La notizia che Jeff Bezos lascerà Seattle sembra una sorta di reggilibro: non un momento apocalittico per la città, in ogni caso, ma forse la fine simbolica di un'era.
Forse anche questo è esagerato.
Ma pensarci stamattina mi ha ispirato a tirare fuori questo vecchio numero della rivista Newsweek (sopra) dai miei contenitori.
La storia di copertina di Jerry Adler nel numero del 20 maggio 1996 è come una patinata capsula del tempo.
L'ho conservato nel corso degli anni per il modo in cui cattura un momento chiave nel nostro angolo di mondo.
È affascinante leggere con cognizione di causa tutto ciò che è accaduto qui nei decenni successivi.
Prima o poi, a quanto pare, tutti si trasferiscono a Seattle, o ci pensano, o almeno lo fanno i loro figli.
La città è un paradosso demografico, un luogo la cui popolazione – 532.900 nel 1995 – è sostanzialmente stabile, ma che sembra ai visitatori (che spesso non si recano nei quartieri operai) essere costituito interamente da persone nate altrove.
Giovani senza radici in cerca di alienazione sotto i cieli minacciosi di Seattle, ma con un sacco di ragazze a tener loro compagnia.

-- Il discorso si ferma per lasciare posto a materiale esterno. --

-- ==== Sys2Proof/Laws/Registers.lean ====
section
/-! SUPPORT. Registers, addresses, the return stack and keys: what each accessor reads after each write. -/

namespace Sys2Proof.Machine

/-! ### Addresses -/

@[simp] theorem toAddr_ofAddr (a : Addr) : toAddr (ofAddr a) = a := by
  apply BitVec.eq_of_toNat_eq
  have := a.isLt
  simp only [toAddr, ofAddr, BitVec.toNat_setWidth]
  omega

/-- A 16-bit value below 4096 is its address. -/
theorem ofAddr_toAddr (w : Word) (h : w.toNat < 4096) : ofAddr (toAddr w) = w := by
  apply BitVec.eq_of_toNat_eq
  simp only [toAddr, ofAddr, BitVec.toNat_setWidth]
  omega

@[simp] theorem toNat_ofAddr (a : Addr) : (ofAddr a).toNat = a.toNat := by
  have := a.isLt
  simp only [ofAddr, BitVec.toNat_setWidth]
  omega

@[simp] theorem toNat_toAddr (w : Word) : (toAddr w).toNat = w.toNat % 4096 := by
  simp [toAddr]

theorem toNat_ofAddr_lt (a : Addr) : (ofAddr a).toNat < 4096 := by
  rw [toNat_ofAddr]; exact a.isLt

/-- While an instruction executes, PC minus 2 is its address (R16). -/
@[simp] theorem advance_instrAddr (s : State) : s.advance.instrAddr = toAddr s.pc := by
  simp [State.instrAddr]

@[simp] theorem toNat_dataAddr (s : State) (k : Nat) : (s.dataAddr k).toNat = (s.i.toNat + k) % 4096 := by
  simp [State.dataAddr, Nat.add_mod]

/-- An address as 16 bits of storage, by number. -/
theorem ofAddr_eq (a : Addr) : ofAddr a = BitVec.ofNat 16 a.toNat := by
  apply BitVec.eq_of_toNat_eq
  have := a.isLt
  simp
  omega

/-- The address of a 16-bit value, by number. -/
theorem toAddr_eq (w : Word) : toAddr w = BitVec.ofNat 12 w.toNat := by
  apply BitVec.eq_of_toNat_eq
  simp

/-- The advance of PC, by number (R96, R120). -/
theorem advance_eq (s : State) : s.advance = { s with pc := BitVec.ofNat 16 ((s.pc.toNat + 2) % 4096) } := by
  unfold State.advance State.setPc
  rw [ofAddr_eq]
  congr 2
  simp [Nat.add_mod]

/-- The instruction's address, when PC is 2 past it modulo 4096 (R16). -/
theorem instrAddr_eq (s : State) (a : Addr) (h : s.pc.toNat = (a.toNat + 2) % 4096) : s.instrAddr = a := by
  apply BitVec.eq_of_toNat_eq
  have := a.isLt
  simp [State.instrAddr, h]
  omega

/-! ### V0 to VF -/

@[simp] theorem readV_writeV (s : State) (x r : Reg) (b : Byte) : (s.writeV x b).readV r = if r = x then b else s.readV r := by
  unfold State.readV State.writeV
  simp only [Fin.getElem_fin, Vector.getElem_set, Fin.ext_iff, eq_comm]

theorem readV_writeV_same (s : State) (x : Reg) (b : Byte) : (s.writeV x b).readV x = b := by simp

theorem readV_writeV_other (s : State) (x r : Reg) (b : Byte) (h : r ≠ x) : (s.writeV x b).readV r = s.readV r := by simp [h]

/-- A flagged write: VF keeps the flag, the destination its result unless it is VF (R36). -/
@[simp] theorem readV_writeFlagged (s : State) (x r : Reg) (b : Byte) (f : Bool) :
    (s.writeFlagged x b f).readV r = if r = vF then flagByte f else if r = x then b else s.readV r := by
  simp [State.writeFlagged]

@[simp] theorem readV_finishDraw (s : State) (p : Canvas) (r : Reg) :
    (finishDraw s p).readV r = if r = vF then flagByte p.2 else s.readV r := by
  simp [finishDraw]

@[simp] theorem toNat_flagByte (f : Bool) : (flagByte f).toNat = if f then 1 else 0 := by cases f <;> rfl

/-- Two states with the same registers one by one have the same register file. -/
theorem v_ext (s t : State) (h : ∀ r, s.readV r = t.readV r) : s.v = t.v := by
  apply Vector.ext
  intro i hi
  exact h ⟨i, hi⟩

/-- Fx65 changes V alone. -/
theorem loadRegs_eq (s : State) (n : Nat) : s.loadRegs n = { s with v := (s.loadRegs n).v } := by
  induction n with
  | zero => rfl
  | succ n ih => rw [State.loadRegs, ih]; rfl

@[simp] theorem loadRegs_memRead (s : State) (n : Nat) (a : Addr) : (s.loadRegs n).memRead a = s.memRead a := by
  rw [loadRegs_eq]; rfl

/-- V[r] after Fx65 has loaded n registers: the byte at `I + r` for r below n (R320). -/
theorem readV_loadRegs (s : State) (n : Nat) (hn : n ≤ 16) (r : Reg) :
    (s.loadRegs n).readV r = if r.val < n then s.memRead (s.dataAddr r.val) else s.readV r := by
  induction n with
  | zero => simp [State.loadRegs]
  | succ n ih =>
    have e : r = Fin.ofNat 16 n ↔ r.val = n := by
      rw [Fin.ext_iff, Fin.val_ofNat, Nat.mod_eq_of_lt (by omega)]
    rw [State.loadRegs, readV_writeV, ih (by omega)]
    by_cases h : r.val = n
    · rw [if_pos (e.2 h), if_pos (by omega), h]
    · rw [if_neg (fun c => h (e.1 c))]
      by_cases h' : r.val < n
      · rw [if_pos h', if_pos (by omega)]
      · rw [if_neg h', if_neg (by omega)]

/-- The registers Fx55 stores: V0 to Vx, x + 1 of them (R315). -/
@[simp] theorem length_regsUpTo (s : State) (x : Reg) : (s.regsUpTo x).length = x.val + 1 := by
  have := x.isLt
  simp only [State.regsUpTo, List.length_take, Vector.length_toList]
  omega

theorem getElem_regsUpTo (s : State) (x : Reg) (k : Nat) (h : k < (s.regsUpTo x).length) :
    (s.regsUpTo x)[k] = s.readV ⟨k, by have := x.isLt; rw [length_regsUpTo] at h; omega⟩ := by
  simp [State.regsUpTo, State.readV]

@[simp] theorem length_bcdDigits (b : Byte) : (bcdDigits b).length = 3 := rfl

/-! ### The return stack -/

theorem push_full (s : State) (w : Word) (h : s.sp.val = 16) : s.push w = none := by simp [State.push, h]

theorem push_room (s : State) (w : Word) (h : s.sp.val < 16) :
    s.push w = some { s with stack := s.stack.set s.sp.val w, sp := ⟨s.sp.val + 1, Nat.succ_lt_succ h⟩ } := by
  simp [State.push, h]

theorem pop_empty (s : State) (h : s.sp.val = 0) : s.pop = none := by simp [State.pop, h]

theorem pop_live (s : State) (h : 0 < s.sp.val) :
    s.pop = some (s.stack[s.sp.val - 1]'(by have := s.sp.isLt; omega),
      { s with sp := ⟨s.sp.val - 1, by have := s.sp.isLt; omega⟩ }) := by
  simp [State.pop, h]

/-- A pop after a push gives the pushed entry and the stack pointer from before it (the source's stack round trip). -/
theorem pop_push (s t : State) (w : Word) (h : s.push w = some t) : t.pop = some (w, { t with sp := s.sp }) := by
  unfold State.push at h
  split at h
  · cases h; simp [State.pop]
  · cases h

/-! ### Keys -/

theorem keyOf_lt (b : Byte) (h : b.toNat < 16) : keyOf b = some ⟨b.toNat, h⟩ := by simp [keyOf, h]

theorem keyOf_ge (b : Byte) (h : 16 ≤ b.toNat) : keyOf b = none := by simp [keyOf]; omega

/-- The key bit after a key write (R432). -/
theorem keyDown_setKey (s : State) (k j : Reg) (down : Bool) :
    (setKey k down s).keyDown j = if j = k then down else s.keyDown j := by
  have bit : ∀ a b : Reg, (keyBit a).getLsbD b.val = decide (b = a) := by decide +revert
  have hj := j.isLt
  unfold State.keyDown
  rw [setKey_key]
  cases down
  · simp only [Bool.false_eq_true, if_false, BitVec.getLsbD_and, BitVec.getLsbD_not, bit, hj, decide_true, Bool.true_and]
    by_cases h : j = k <;> simp [h]
  · simp only [if_true, BitVec.getLsbD_or, bit]
    by_cases h : j = k <;> simp [h]

/-- The keys that satisfy a wait, key by key (R285). -/
theorem waitKeys_iff (s : State) (k : Reg) : s.waitKeys.getLsbD k.val = true ↔ Satisfies s k := by
  unfold State.waitKeys Satisfies
  cases s.cfg.keywaitTrigger
  · simp
  · cases s.awaiting
    · simp
    · simp [k.isLt]

/-- A wait goes on exactly when no key satisfies it (R285). -/
theorem waitKeys_zero (s : State) : s.waitKeys = 0 ↔ ¬∃ k, Satisfies s k := by
  constructor
  · rintro h ⟨k, hk⟩
    rw [← waitKeys_iff, h] at hk
    simp at hk
  · intro h
    apply BitVec.eq_of_getLsbD_eq
    intro j hj
    by_contra hc
    exact h ⟨⟨j, hj⟩, (waitKeys_iff s ⟨j, hj⟩).1 (by simpa using hc)⟩

/-- The lowest key of a non-empty set is in it, and no lower key is (D11). -/
theorem lowestKey_spec (set : Word) (h : set ≠ 0) :
    set.getLsbD (lowestKey set).val = true ∧ ∀ j : Reg, j < lowestKey set → set.getLsbD j.val = false := by
  have hex : ∃ k, k < 16 ∧ set.getLsbD k = true := by
    by_contra hc
    push Not at hc
    exact h (BitVec.eq_of_getLsbD_eq fun i hi => by simpa using hc i hi)
  obtain ⟨k, hk, hks⟩ := hex
  have hsome : ((List.range 16).find? fun k => set.getLsbD k).isSome := by
    rw [List.find?_isSome]
    exact ⟨k, List.mem_range.2 hk, hks⟩
  obtain ⟨m, hm⟩ := Option.isSome_iff_exists.1 hsome
  have hm' := hm
  rw [List.find?_range_eq_some] at hm'
  have hlt : m < 16 := List.mem_range.1 hm'.2.1
  have hv : (lowestKey set).val = m := by
    simp [lowestKey, hm, Nat.mod_eq_of_lt hlt]
  constructor
  · rw [hv]; exact hm'.1
  · intro j hj
    have := hm'.2.2 j.val (by rw [← hv]; exact hj)
    simpa using this

/-- `select_key(S)` is one of the keys of a non-empty S, whatever the parameter (R8, R14). -/
theorem selectKey_mem (c : Config) (set : Word) (h : set ≠ 0) : set.getLsbD (selectKey c set).val = true := by
  unfold selectKey
  split
  · split
    · assumption
    · exact (lowestKey_spec set h).1
  · exact (lowestKey_spec set h).1

/-- The key Fx0A takes is the one KEYWAIT_SELECT selects among the keys that satisfy the wait (R285). -/
theorem selectKey_selects (s : State) (h : s.waitKeys ≠ 0) : Selects s (selectKey s.cfg s.waitKeys) := by
  refine ⟨(waitKeys_iff _ _).1 (selectKey_mem _ _ h), fun set hset => ?_⟩
  have same : set = s.waitKeys := BitVec.eq_of_getLsbD_eq fun i hi =>
    Bool.eq_iff_iff.2 ((hset ⟨i, hi⟩).trans (waitKeys_iff s ⟨i, hi⟩).symm)
  subst same
  refine ⟨fun e he hs => ?_, fun hn j hj => ?_⟩
  · simp [selectKey, he, (waitKeys_iff s e).2 hs]
  · have low : selectKey s.cfg s.waitKeys = lowestKey s.waitKeys := by
      unfold selectKey
      split
      · rename_i e he
        rw [if_neg fun hb => hn e he ((waitKeys_iff s e).1 hb)]
      · rfl
    rw [low]
    by_contra hlt
    have := (lowestKey_spec _ h).2 j (Fin.not_le.1 hlt)
    rw [(waitKeys_iff s j).2 hj] at this
    cases this

/-- Every selection function of R8's domain is the `selectKey` of some parameters: the list form of KEYWAIT_SELECT leaves
none of them out. -/
theorem selectKey_represents (c : Config) (f : Word → Reg) (hf : ∀ set : Word, set ≠ 0 → set.getLsbD (f set).val = true) :
    ∃ l, ∀ set : Word, set ≠ 0 → selectKey { c with keywaitSelect := l } set = f set := by
  refine ⟨(List.range 65536).map fun n => (BitVec.ofNat 16 n, f (BitVec.ofNat 16 n)), fun set h => ?_⟩
  have look : ∀ l : List Word, set ∈ l → (l.map fun w => (w, f w)).lookup set = some (f set) := by
    intro l
    induction l with
    | nil => simp
    | cons w l ih =>
      intro hm
      by_cases hw : set = w
      · simp [hw]
      · have : (set == w) = false := by simpa using hw
        simp only [List.map_cons, List.lookup_cons, this]
        exact ih (by simpa [hw] using hm)
  have hmem : set ∈ (List.range 65536).map (BitVec.ofNat 16) :=
    List.mem_map.2 ⟨set.toNat, List.mem_range.2 set.isLt, by simp⟩
  have := look _ hmem
  rw [List.map_map] at this
  simp only [selectKey, Function.comp_def] at this ⊢
  rw [this]
  simp only [hf set h, if_true]

end Sys2Proof.Machine
end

Aspiranti di mezza età scommettono che Microsoft possa creare un altro milionario.
Anche coloro che sono costretti a trascorrere il 21° secolo in qualche città meno favorita sentiranno inevitabilmente l'attrazione della tristezza di Seattle.
L'articolo prosegue elencando alcuni dei marchi iconici della regione, tra cui Weyerhaeuser, Boeing, Microsoft, Starbucks e, ovviamente, Nirvana e Pearl Jam.
Questo passaggio è particolarmente interessante da rivedere: la cosa principale che Microsoft e Starbucks hanno in comune è che essenzialmente hanno inventato le loro attività.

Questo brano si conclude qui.